Paleontological baselines for evaluating extinction risk in the modern oceans
Recognizing the threat of additive risk
Humans are accelerating the extinction rates of species in both terrestrial and marine environments. However, species extinctions have occurred across time for a variety of other reasons. Finnegan et al. looked at the extinction rates across marine genera (groups of species) over the past 23 million years to determine intrinsic extinction rates and what traits or regions correspond to the highest rates. Combining patterns of intrinsic extinction with regions of high anthropogenic threat revealed taxa and areas, particularly in the tropics, where the risk of extinction will be especially high.
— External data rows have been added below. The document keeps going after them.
-- ==== Sys2Proof/Machine/Interface.lean ====
section
/-! DEFINITION. The block interface at transaction level (R40–R43, R45, R65): initialize, host memory load, step request,
and the inspection output. The step itself does not use this file. -/

namespace Sys2Proof.Machine

/-- R40, R43, R45: what a host may ask of the block. -/
inductive Request where
  /-- R45: `initialize(machine)`; R230: it may be issued again between steps. -/
  | init
  /-- R43: write one word of memory, before the first step. -/
  | load (addr word : Word)
  /-- R40: one step. -/
  | step
deriving DecidableEq, Repr

/-- The block as its host sees it: the machine, and whether a step has run since initialization (R43 asks). -/
structure Block where
  machine : State
  running : Bool
deriving DecidableEq, Repr

/-- Why the block does not take a request. -/
inductive RequestRefusal where
  /-- R43: a host write after the first step is no part of the interface. -/
  | loadAfterFirstStep
  /-- A step that `exec` gives no meaning; no step of this machine is one. -/
  | step (r : Refusal)
deriving DecidableEq, Repr

/-- R45, R233: the block right after initialization. -/
def Block.initial : Block := { machine := State.reset, running := false }

/-- The block's answer to one request. R41: a halted machine accepts no step request (`Fault.halted`). -/
def serve (r : Request) (b : Block) : Host.Outcome Block Fault RequestRefusal :=
  match r with
  | .init => .next Block.initial
  | .load a w => if b.running then .refused .loadAfterFirstStep else .next { b with machine := b.machine.memWrite a w }
  | .step =>
    match step b.machine with
    | .next s => .next { machine := s, running := true }
    | .fault f => .fault f
    | .refused q => .refused (.step q)

/-- R42: the fields a host may read between steps. -/
inductive Field where
  | reg (r : GReg)
  | sp
  | pc
  | o
  | skip
  | halted
  | mem (a : Word)
deriving DecidableEq, Repr

/-- A field's value: a word or a flag. -/
inductive FieldValue where
  | word (w : Word)
  | flag (b : Bool)
deriving DecidableEq, Repr

/-- R42: the inspection output; it changes nothing. -/
def inspect (f : Field) (s : State) : FieldValue :=
  match f with
  | .reg r => .word (s.reg r)
  | .sp => .word s.sp
  | .pc => .word s.pc
  | .o => .word s.o
  | .skip => .flag s.skip
  | .halted => .flag s.halted
  | .mem a => .word (s.memRead a)

/-- R41: the halted output. -/
def haltedOutput (b : Block) : Bool := b.machine.halted

/-- R41, R141: the driving loop, which polls `halted` after each step and issues at most `fuel` steps. -/
def drive (fuel : Nat) (s : State) : State :=
  match fuel with
  | 0 => s
  | fuel' + 1 =>
    if s.halted then s
    else
      match step s with
      | .next t => drive fuel' t
      | .fault _ => s
      | .refused _ => s

end Sys2Proof.Machine
end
Science, this issue p. 567
Abstract
Marine taxa are threatened by anthropogenic impacts, but knowledge of their extinction vulnerabilities is limited. The fossil record provides rich information on past extinctions that can help predict biotic responses. We show that over 23 million years, taxonomic membership and geographic range size consistently explain a large proportion of extinction risk variation in six major taxonomic groups. We assess intrinsic risk—extinction risk predicted by paleontologically calibrated models—for modern genera in these groups. Mapping the geographic distribution of these genera identifies coastal biogeographic provinces where fauna with high intrinsic risk are strongly affected by human activity or climate change. Such regions are disproportionately in the tropics, raising the possibility that these ecosystems may be particularly vulnerable to future extinctions. Intrinsic risk provides a prehuman baseline for considering current threats to marine biodiversity.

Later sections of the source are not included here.